3. The Physical Pain of the Cross. Crucifixion is believed to have originated in the Persian Empire; however, Romans are given credit for perfecting it into a heinous means of inflicting death. Romans crafted the cruelty of crucifixion to demonstrate three clear messages. First, it was incredibly painful for the victim (so much so that the person being crucified often was rendered unconscious during the proceedings). Second, it provided a lingering death, which was much preferred for extremely vicious criminal acts. Third, it afforded a horrific deterrent for anyone contemplating a similar offense. Josephus described crucifixion, following the siege of Jerusalem by the Romans in A.D. 66-70, as “the most wretched of deaths.”

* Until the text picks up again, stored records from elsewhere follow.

-- ==== Sys2Proof/Machine/Memory.lean ====
section
/-! DEFINITION. Memory contents: bytes and descriptors of HBM4 and host memory, the write of a block at its
home, and the layout of an HBM4 address (R27 to R33, R129, R285, R309, R369). -/

namespace Sys2Proof.Machine

/-! ### Formats of whole blocks -/

/-- FMT of a descriptor (R29). -/
def fmtOf (d : Desc) : BitVec 8 := d.extractLsb' 0 8
/-- SCALE of a descriptor (R29). -/
def scaleOf (d : Desc) : BitVec 8 := d.extractLsb' 8 8
/-- A descriptor from its parts. -/
def mkDesc (scale fmt : BitVec 8) : Desc := scale ++ fmt
/-- VOID at unit scale. -/
def descVoid : Desc := 0x7F00#16
/-- UINT8 at unit scale, which a core's store gives a VOID block (R33). -/
def descUint8 : Desc := 0x7F02#16
/-- POISON. -/
def descPoison : Desc := 0x7F0E#16

/-- The code is one of R30 and not reserved. -/
def fmtListed (f : BitVec 8) : Bool :=
  let n := f.toNat
  decide (n ≤ 0x07) || decide (n = 0x0E) ||
    (decide (0x10 ≤ n) && decide (n ≤ 0x2E) && decide (n % 8 ≤ 6))

/-- An integer format (R30). -/
def fmtInt (f : BitVec 8) : Bool := decide (1 ≤ f.toNat) && decide (f.toNat ≤ 4)

/-- The block or burst is read as POISON: POISON, a reserved code (R31), or an integer format at the NaN
scale (R32). -/
def readsPoison (f scale : BitVec 8) : Bool :=
  decide (f = 0x0E#8) || !fmtListed f || (fmtInt f && decide (scale = 0xFF#8))

/-- The block is read as POISON. -/
def descPoisoned (d : Desc) : Bool := readsPoison (fmtOf d) (scaleOf d)

/-- The block is VOID. -/
def descIsVoid (d : Desc) : Bool := decide (fmtOf d = 0#8)

/-! ### Bytes and blocks -/

/-- A byte of a cell list; an unlisted byte reads 0 (R29, R376; log 3 for host memory). -/
def readByte (cells : List Host.Cell) (a : Nat) : Byte := fgetD cells a 0

/-- Writes a byte, keeping zero bytes unlisted. -/
def writeByte (cells : List Host.Cell) (a : Nat) (b : Byte) : List Host.Cell :=
  if b = 0 then fdel cells a else fput cells a b

/-- Reads `n` bytes from `a`. -/
def readBytes (cells : List Host.Cell) (a n : Nat) : List Byte :=
  (List.range n).map fun k => readByte cells (a + k)

/-- Writes bytes from `a` up. -/
def writeBytes (cells : List Host.Cell) (a : Nat) (l : List Byte) : List Host.Cell :=
  match l with
  | [] => cells
  | b :: t => writeBytes (writeByte cells a b) (a + 1) t

/-- Reads one byte of memory. -/
def Memory.byte (m : Memory) : Phys → Byte
  | .hbm a => readByte m.cells a
  | .host a => readByte m.hostCells a
  | .remote _ _ => 0

/-- Sets a descriptor, keeping the default unlisted. -/
def setDesc (l : FMap Desc) (k : Nat) (d dflt : Desc) : FMap Desc := if d = dflt then fdel l k else fput l k d

/-- Reads a block: its data and descriptor. -/
def Memory.block (m : Memory) : Phys → Data × Desc
  | .hbm a => (dataOf (readBytes m.cells (a / 64 * 64) 64), fgetD m.descs (a / 64) descVoid)
  | .host a => (dataOf (readBytes m.hostCells (a / 64 * 64) 64), fgetD m.hostDescs (a / 64) descUint8)
  | .remote _ _ => (0, descPoison)

/-- Writes a block: its data and descriptor. -/
def Memory.setBlock (m : Memory) (p : Phys) (d : Data) (x : Desc) : Memory :=
  match p with
  | .hbm a => { m with cells := writeBytes m.cells (a / 64 * 64) (dataList d),
                       descs := setDesc m.descs (a / 64) x descVoid }
  | .host a => { m with hostCells := writeBytes m.hostCells (a / 64 * 64) (dataList d),
                        hostDescs := setDesc m.hostDescs (a / 64) x descUint8 }
  | .remote _ _ => m

/-- The canonical form of memory: addresses rise strictly and no entry equals what an unlisted one reads as. -/
def Memory.wf (m : Memory) : Bool :=
  frising m.cells && m.cells.all (fun c => decide (c.2 ≠ 0)) &&
  frising m.descs && m.descs.all (fun c => decide (c.2 ≠ descVoid)) &&
  frising m.hostCells && m.hostCells.all (fun c => decide (c.2 ≠ 0)) &&
  frising m.hostDescs && m.hostDescs.all (fun c => decide (c.2 ≠ descUint8))

/-- All 64 bytes of a mask. -/
def fullMask : BitVec 64 := BitVec.allOnes 64

/-- A POISON code in place of a reserved one (R31). -/
def storedDesc (d : Desc) : Desc := if fmtListed (fmtOf d) then d else mkDesc (scaleOf d) 0x0E#8

/-- What a write leaves in a block that held `old` (R129, R285, R152, R410), and whether an engine's write
made it POISON where descriptors differ (MIX). Unwritten bytes of a VOID block read as zero. -/
def applyWrite (old : Data × Desc) (w : BlockW) : (Data × Desc) × Bool :=
  let base : Data := if descIsVoid old.2 then 0 else old.1
  let full := decide (w.mask = fullMask)
  let d := mergeData base w.data w.mask
  let wd := storedDesc w.desc
  match w.mode with
  | 0 => ((d, if descIsVoid old.2 then descUint8 else old.2), false)
  | 1 =>
    let nd := if fmtOf wd = 0x0E#8 then descPoison
      else if full || descIsVoid old.2 || decide (old.2 = wd) then wd else descPoison
    ((if fmtOf wd = 0#8 then mergeData base 0 w.mask else d, nd), false)
  | 2 =>
    if full || decide (old.2 = wd) then ((d, wd), false)
    else ((d, descPoison), true)
  | _ => ((d, descPoison), false)

/-! ### HBM4 addresses -/

/-- The stack of an HBM4 address. -/
def stackOf (a : Nat) : Nat := a / 2 ^ 36
/-- Home bay of an HBM4 address (R28): stacks 2b and 2b + 1 are bay b's. -/
def homeBay (a : Nat) : Nat := stackOf a / 2
/-- The granule within its stack. -/
def granuleOf (a : Nat) : Nat := a / 2 ^ 21 % 2 ^ 15
/-- The channel of its stripe (R369). -/
def channelOf (a : Nat) : Nat := a / 2 ^ 8 % 32
/-- HBM4 address of a host granule number (R373) and an offset. -/
def hbmAddr (h off : Nat) : Nat := h / 2 ^ 15 * 2 ^ 36 + h % 2 ^ 15 * 2 ^ 21 + off % 2 ^ 21

/-- The owner of a granule at a channel (R378); 0x3F for none. -/
def State.ownerAt (s : State) (stack chan gran : Nat) : Nat :=
  fgetD (fgetD s.owners (stack * 32 + chan) []) gran 0x3F

/-- Does the channel serving an HBM4 address hold the partition as owner (R378)? -/
def State.owns (s : State) (part a : Nat) : Bool :=
  decide (s.ownerAt (stackOf a) (channelOf a) (granuleOf a) = part)

/-- Home bay of a place, for an agent of a bay (R28). -/
def Phys.home (bay : Nat) : Phys → Nat
  | .hbm a => homeBay a
  | _ => bay

/-- A place moved by an offset. -/
def Phys.plus (n : Nat) : Phys → Phys
  | .hbm a => .hbm (a + n)
  | .host a => .host (a + n)
  | .remote m a => .remote m (a + n)

/-- The block a place lies in, as its first byte. -/
def Phys.blk : Phys → Phys
  | .hbm a => .hbm (a / 64 * 64)
  | .host a => .host (a / 64 * 64)
  | .remote m a => .remote m (a / 64 * 64)

/-- Offset of a place within its block. -/
def Phys.low : Phys → Nat
  | .hbm a => a % 64
  | .host a => a % 64
  | .remote _ a => a % 64

end Sys2Proof.Machine
end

Archaeological evidence strongly suggests that criminals during the time of Christ were not forced to carry an entire T-shaped cross, but rather only the crossbeam, which would have weighed between 75 and 125 pounds. The vertical post would be laid down and the cross piece fastened to it, the condemned nailed through the wrists and feet, then the cross would be lifted up and slammed down into the hole made for the post. Archaeological data indicate that the specific nails used during the time of Christ’s crucifixion were tapered iron spikes five to seven inches long with a square shaft approximately three-eighths of an inch across. In John's gospel, Thomas says he would not believe unless he saw and touched the nail marks in Jesus' hands.  

The spikes would have been driven through the wrist, near the heel of the hand. If through the palm, the weight of the man would pull the spike through the flesh. In this part of the wrist (considered part of the hand in ancient times), major nerves and blood vessels would be missed, allowing the man to hang freely, unable to breath. For the feet to be fastened to the post, the knees would be bent and rotated, with the feet lined up side by side and the spike be pounded through the sides of the feet in front of the heel.

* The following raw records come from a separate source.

-- ==== Sys2Proof/Machine/Streams.lean ====
section
/-! DEFINITION. Stream descriptors, their walk, and the stream instructions (R143 to R149, R284). -/

namespace Sys2Proof.Machine

/-! ### The descriptor (R143) -/

/-- HANDLE. -/
def dHandle (d : List Byte) : Nat := leAt d 0 4
/-- NDIM. -/
def dNdim (d : List Byte) : Nat := leAt d 4 1
/-- BLEN. -/
def dBlen (d : List Byte) : Nat := leAt d 5 1
/-- FMT, 0xFF for ANY. -/
def dFmt (d : List Byte) : BitVec 8 := BitVec.ofNat 8 (leAt d 6 1)
/-- CTRL. -/
def dCtrl (d : List Byte) : Nat := leAt d 7 1
/-- PAD. -/
def dPad (d : List Byte) : Bool := (dCtrl d).testBit 0
/-- CSCOPE. -/
def dScope (d : List Byte) : Nat := bits (dCtrl d) 1 2
/-- CRX. -/
def dCrx (d : List Byte) : Bool := (dCtrl d).testBit 3
/-- EXT of a dimension. -/
def dExt (d : List Byte) (m : Nat) : Nat := leAt d (8 + 4 * m) 4
/-- STR of a dimension. -/
def dStr (d : List Byte) (m : Nat) : Int := leInt d (24 + 4 * m) 4
/-- BASE of an axis. -/
def dBase (d : List Byte) (k : Nat) : Int := leInt d (40 + 4 * k) 4
/-- AXIS of a dimension. -/
def dAxis (d : List Byte) (m : Nat) : Nat := bits (leAt d 56 1) (2 * m) 2
/-- RANKS of a dimension. -/
def dRank (d : List Byte) (m : Nat) : Nat := bits (leAt d 57 2) (3 * m) 3
/-- PADV. -/
def dPadv (d : List Byte) : Nat := leAt d 60 4

/-- Slot of a handle (R295). -/
def hSlot (h : Nat) : Nat := h % 2 ^ 16
/-- Generation of a handle. -/
def hGen (h : Nat) : Nat := bits h 16 8

/-- What the descriptor's own fields break (R143, R145): ILLEGAL; every field of a dimension above NDIM must be 0. -/
def streamIllegal (d : List Byte) : Bool :=
  decide (dNdim d = 0) || decide (4 < dNdim d) || decide (64 ≤ dBlen d) || decide (16 ≤ dCtrl d)
    || decide (dScope d = 0) || decide (dScope d = 3) || decide (2 ^ 24 ≤ dHandle d)
    || !(dFmt d == 0xFF#8 || fmtUsable (dFmt d)) || decide (2 ^ 12 ≤ leAt d 57 2) || decide (leAt d 59 1 ≠ 0)
    || (List.range 4).any fun m =>
        if m < dNdim d then decide (dExt d m = 0)
        else decide (dExt d m ≠ 0) || decide (dStr d m ≠ 0) || decide (dAxis d m ≠ 0) || decide (dRank d m ≠ 0)

/-- AXIS at or beyond the rank (R145), or a walk that splits interleaved values (R284). -/
def axisIllegal (d : List Byte) (g : Geo) : Bool :=
  ((List.range (dNdim d)).any fun m => decide (g.rank ≤ dAxis d m)) ||
    (decide (3 ≤ g.layout) && decide (g.layout ≤ 5) &&
      (decide (dBase d 0 % (g.comps : Int) ≠ 0) ||
        (List.range (dNdim d)).any fun m => decide (dAxis d m = 0) && decide (dStr d m % (g.comps : Int) ≠ 0)))

/-- The least and largest coordinate on an axis that the walk reaches. -/
def axisSpan (d : List Byte) (k : Nat) : Int × Int :=
  (List.range (dNdim d)).foldl (fun r m =>
    if dAxis d m = k then
      let x := ((dExt d m : Int) - 1) * dStr d m
      (r.1 + (if x < 0 then x else 0), r.2 + (if x < 0 then 0 else x))
    else r) (dBase d k, dBase d k)

/-- Some walk point's coordinate lies outside the tensor (R145). -/
def walkOutside (d : List Byte) (g : Geo) : Bool :=
  (List.range 4).any fun k =>
    let r := axisSpan d k
    decide (r.1 < 0) || decide ((g.e k : Int) ≤ r.2)

/-! ### The walk (R144) -/

/-- Walk points in all. -/
def dPoints (d : List Byte) : Nat := (List.range (dNdim d)).foldl (fun n m => n * dExt d m) 1

/-- i_m at walk point `n`. -/
def dIndex (d : List Byte) (n m : Nat) : Nat :=
  n / (List.range m).foldl (fun x j => x * dExt d j) 1 % dExt d m

/-- The coordinate of walk point `n`, axis by axis. -/
def dCoord (d : List Byte) (n : Nat) : List Int :=
  (List.range 4).map fun k =>
    (List.range (dNdim d)).foldl (fun c m => if dAxis d m = k then c + (dIndex d n m : Int) * dStr d m else c) (dBase d k)

/-- The end rank at walk point `n`: the largest RANKS[m] of the dimensions that end there with every one below
them. -/
def dEndRank (d : List Byte) (n : Nat) : BitVec 3 :=
  let go := (List.range (dNdim d)).foldl (fun (r : Bool × Nat) m =>
    if r.1 && decide (dIndex d n m + 1 = dExt d m) then (true, Nat.max r.2 (dRank d m)) else (false, r.2)) (true, 0)
  BitVec.ofNat 3 go.2

/-- The format a stream's slots have: FMT, or the tensor's default for ANY (R144). -/
def streamFmt (d : List Byte) (g : Geo) : BitVec 8 := if dFmt d = 0xFF#8 then g.fmt else dFmt d

/-- Values per token. -/
def slotsOf (f : BitVec 8) : Nat := 64 / fmtBytes f

/-- The coordinate of slot `j` of a point (R144, R284). -/
def slotCoord (g : Geo) (c : List Int) (j : Nat) : List Int :=
  match c with
  | [] => []
  | x :: t => (x + (if g.planar then (g.comps * j : Nat) else j)) :: t

/-- Byte offset of slot `j` of a point, if it lies inside the tensor. -/
def slotOff (g : Geo) (c : List Int) (j : Nat) : Option Nat :=
  let x := slotCoord g c j
  if g.inside x then some (g.offC x) else none

/-- A descriptor's reads at issue: ILLEGAL, BOUNDS, HANDLE and WORLD in the order of R128; `none` where the
stream may be issued. -/
def streamCheck (d : List Byte) (addr : Word) (k : Nat) (s : State) : Option Res :=
  let h := dHandle d
  let part := s.curPart
  let live := s.handleOk part (hSlot h) (hGen h)
  let g := s.geo part (hSlot h)
  let p := s.curPage.port k
  let clash := match p.bound with
    | some f => f != 0xFF#8 && dFmt d != 0xFF#8 && f != dFmt d
    | none => false
  if streamIllegal d || clash || (live && axisIllegal d g) then some (trapHere causeIllegal addr s)
  else if live && !dPad d && walkOutside d g then some (trapHere causeBounds addr s)
  else if !live then some (trapHere causeHandle (BitVec.ofNat 64 h) s)
  else if decide (4 ≤ k) && g.readonly then some (trapHere causeHandle (BitVec.ofNat 64 h) s)
  else if decide (4 ≤ k) && decide (0 < s.curDepth) && g.nofork then some (trapHere causeWorld (BitVec.ofNat 64 h) s)
  else none

/-- Bits [6:3] of SSTAT are cleared, and the discard of R148 ends, at an issue. -/
def Port.issue (p : Port) (x : Stream) : Port :=
  let p := { p with sticky := 0, discard := false }
  match p.act with
  | none => { p with act := some x, count := 0 }
  | some _ => { p with pend := some x }

/-- SLD and SST of port code `k` (R145). -/
def issueStream (k : Nat) (a : Reg) (s : State) : Res :=
  let addr := s.core.rd a
  if addr.toNat % 64 ≠ 0 then trapHere causeMisalign addr s
  else if !t0Range addr then trapHere causeBounds addr s
  else (coreBlock addr s).bind fun d s =>
    match streamCheck d addr k s with
    | some r => r
    | none =>
      let p := s.curPage.port k
      if p.act.isSome && p.pend.isSome then waitFor (.streamSlot k) 0 s
      else
        let h := dHandle d
        let x : Stream := ⟨d, hSlot h, hGen h, 0, 0, [], false⟩
        let s := s.refSlot s.curPart (hSlot h)
        let s := s.setPage s.cur (s.curPage.setPort k (p.issue x))
        .next (complete s.core s)

/-- SLD (R145): ports lp0–lp3. -/
def execSld (a : Reg) (p : BitVec 2) (s : State) : Res := issueStream p.toNat a s

/-- SST (R145): ports sp0–sp3; the word's port field holds 4 to 7. -/
def execSst (a : Reg) (p : BitVec 2) (s : State) : Res := issueStream (4 + p.toNat) a s

/-- SWAIT (R148): waits until the port holds no stream. -/
def execSwait (p : BitVec 3) (s : State) : Res :=
  let x := s.curPage.port p.toNat
  if s.core.stage = 1 ∨ (x.act.isNone = true ∧ x.pend.isNone = true) then .next (complete s.core s)
  else waitFor (.port p.toNat) 0 s

/-- The requester of a port. -/
def portAgent (p k : Nat) : AgentId := pageAgent p (if k < 4 then 1 else 2) (k % 4)

/-- The stall a port is in (R408). -/
def State.portStall (s : State) (p k : Nat) : Option Stall := (s.req (portAgent p k)).stall

/-- Tokens that crx holds: its DATA tokens, for it consumes SCALE tokens (R13, R149). -/
def Page.crxHeld (pg : Page) : Nat := pg.crx.countP fun t => decide (t.kind = 0)

/-- SSTAT of a port code (R148). -/
def State.sstat (s : State) (pn k : Nat) : Word :=
  let pg := s.page pn
  if k < 8 then
    let p := pg.port k
    BitVec.ofNat 64 (p.count.toNat * 2 ^ 32 + p.sticky.toNat * 8
      + (if (s.portStall pn k).isSome then 4 else 0) + (if p.pend.isSome then 2 else 0) + (if p.act.isSome then 1 else 0))
  else if k = 8 then BitVec.ofNat 64 (pg.ctx.length * 2 ^ 32)
  else if k = 9 then
    BitVec.ofNat 64 (pg.crxHeld * 2 ^ 32 + pg.lvalid.toNat * 2 ^ 16 + pg.lkind.toNat * 2 ^ 14 + pg.lrank.toNat * 2 ^ 11)
  else BitVec.ofNat 64 (pg.cmd.length * 2 ^ 32)

/-- SSTAT (R65, R148): port codes 0–10. -/
def execSstat (d : Reg) (p : BitVec 6) (s : State) : Res :=
  if 11 ≤ p.toNat then trapWord (.sstat d p) s
  else writeReg d (s.sstat s.cur p.toNat) false s

/-! ### Tokens of the core -/

/-- A DATA token with its parity (R83). -/
def dataToken (data : Data) (valid : BitVec 16) (rank : BitVec 3) : Token := ⟨0, rank, valid, data, parity data, false⟩

/-- The token's data was lost to an uncorrectable error on a hop, and it stands in a POISON burst of its own
(R410). -/
def Token.lost (t : Token) : Bool := decide (t.par ≠ parity t.data)

/-- A SCALE token (R84): BLEN, SCALE and FMT in lane 0. -/
def scaleToken (fmt scale : BitVec 8) (blen : Nat) : Token :=
  let d := BitVec.ofNat 512 (fmt.toNat + scale.toNat * 2 ^ 8 + blen % 64 * 2 ^ 16)
  ⟨1, 0, 1, d, parity d, false⟩

/-- SPUSH (R149): lanes 0–3 on ctx; waits while ctx holds 4 tokens. -/
def execSpush (a b : Reg) (k : BitVec 3) (s : State) : Res :=
  let pg := s.curPage
  if 4 ≤ pg.ctx.length then waitFor .ctxRoom 0 s
  else
    let d := BitVec.ofNat 512 ((s.core.rd a).toNat + (s.core.rd b).toNat * 2 ^ 64)
    let s := s.setPage s.cur { pg with ctx := pg.ctx ++ [dataToken d 0xF k] }
    .next (complete s.core s)

/-- Lane `l` of a token, an invalid lane reading as zero (R149). -/
def laneOrZero (t : Token) (l : Nat) : Nat := if t.valid.getLsbD l then (lane t.data l).toNat else 0

/-- A burst opened by a SCALE token (R84). -/
def burstOf (t : Token) : Burst :=
  let w := (lane t.data 0).toNat
  let f := BitVec.ofNat 8 w
  let sc := BitVec.ofNat 8 (w / 2 ^ 8)
  if t.valid.getLsbD 0 && decide (w / 2 ^ 22 = 0) && !t.lost then ⟨f, sc, bits w 16 6, bits w 16 6 + 1, false⟩
  else ⟨0x0E#8, 0x7F#8, 63, 64, true⟩

/-- A DATA token passes in a burst (R84): after its last, further tokens form a new burst alike. -/
def Burst.pass (b : Burst) : Burst := { b with left := if b.left ≤ 1 then b.blen + 1 else b.left - 1 }

/-- The burst reads as POISON (R31, R32, R84). -/
def Burst.poison (b : Burst) : Bool := b.bad || readsPoison b.fmt b.scale

/-- A CONFIG token still holds a valid word (R82). -/
def Token.words (t : Token) : List (Nat × Word32) :=
  (List.range 16).filterMap fun l => if t.valid.getLsbD l then some (l, lane t.data l) else none

/-- A CONFIG token that ends at a port with a word left fails the truss, naming the ELEM of its lowest lane (R82). -/
def State.strandedConfig (s : State) (p : Nat) (t : Token) : State :=
  match t.words with
  | [] => s
  | (_, w) :: _ => s.failTruss (s.page p).truss 0x03 (bits w.toNat 18 12) (s.page p).ix

/-- A token reaches crx: DATA waits for SPOP; SCALE holds no place and takes effect on the DATA tokens behind it;
a COMMAND token, and a CONFIG token with a word left, is discarded and fails the truss (R82, R149, R266). -/
def State.reachCrx (s : State) (p : Nat) (t : Token) : State :=
  let pg := s.page p
  let s := s.setPage p { pg with crx := if t.kind.toNat ≤ 1 then pg.crx ++ [t] else pg.crx,
                                 core := { pg.core with event := true } }
  match t.kind.toNat with
  | 2 => s.strandedConfig p t
  | 3 => s.failPage p 0x03 60
  | _ => s

/-- SPOP takes the tokens at the head of crx that are not DATA: SCALE tokens set its burst (R149). -/
def crxSkip (n : Nat) (s : State) : State :=
  match n with
  | 0 => s
  | k + 1 =>
    let pg := s.curPage
    match pg.crx with
    | [] => s
    | t :: rest =>
      let s' := s.setPage s.cur { pg with crx := rest }
      match t.kind.toNat with
      | 0 => s
      | 1 => crxSkip k (s'.setPage s.cur { s'.curPage with crxBurst := burstOf t })
      | 2 => crxSkip k (s'.strandedConfig s.cur t)
      | _ => crxSkip k (s'.failPage s.cur 0x03 60)

/-- SPOP (R149): waits for a DATA token on crx; one of a POISON burst is consumed and traps with POISON. -/
def execSpop (d : Reg) (s : State) : Res :=
  let s := crxSkip s.curPage.crx.length s
  let pg := s.curPage
  match pg.crx with
  | [] => waitFor .crxToken 0 s
  | t :: rest =>
    let bad := !t.out && (pg.crxBurst.poison || t.lost)
    let pg' := { pg with crx := rest, lvalid := t.valid, lkind := t.kind, lrank := t.rank,
                         crxBurst := if t.out then pg.crxBurst else pg.crxBurst.pass }
    let s := s.setPage s.cur pg'
    if bad then trapHere causePoison 0 s
    else writeReg d (BitVec.ofNat 64 (laneOrZero t 0 + laneOrZero t 1 * 2 ^ 32)) false s

end Sys2Proof.Machine
end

To breathe, the man on the cross would have to push up on his feet, scraping his scourged back on the rough wood of the post. With all his weight on the spike through his feet, he couldn't stay up very long - a couple quick breaths. Then back down - scraping his back - to hang from his hands. Intense pain and muscle cramping were inventible, hastening the collapse of the man, leaving him unable to breathe - dying of asphyxiation.

At the ninth hour, which was around 3 PM, Jesus cried out to the Father. We'll look at what He said in a minute. What we need to see now is better recorded by John: John 19:28-30 After this, Jesus, knowing that all was now finished, said (to fulfill the Scripture), “I thirst.” A jar full of sour wine stood there, so they put a sponge full of the sour wine on a hyssop branch and held it to his mouth. When Jesus had received the sour wine, he said, “It is finished,” and he bowed his head and gave up his spirit. The sour wine on a hyssop branch - same as that used to paint the blood of the Passover lamb on the doorposts during the last plague of Egypt: Ex 12:21-23 Then Moses called all the elders of Israel and said to them, “Go and select lambs for yourselves according to your clans, and kill the Passover lamb. Take a bunch of hyssop and dip it in the blood that is in the basin, and touch the lintel and the two doorposts with the blood that is in the basin. None of you shall go out of the door of his house until the morning. For the LORD will pass through to strike the Egyptians, and when he sees the blood on the lintel and on the two doorposts, the LORD will pass over the door and will not allow the destroyer to enter your houses to strike you.

These details are God quietly screaming His sovereignty and proclaiming His Son to be the fulfillment of that precious sheep from so long before. The Jewish Passover lamb shed its blood to protect national Israel's firstborn from physical death. The Passover Lamb of God, the Lord Jesus, is the fulfillment of that type. He shed His blood to preserve true Israel's children from eternal death.

Jesus was crucified outside the city, at the garbage dump. All these physical things piled one on top of another to humiliate the condemned. The Creator and Judge of all flesh, treated like the dregs at the bottom of a cup.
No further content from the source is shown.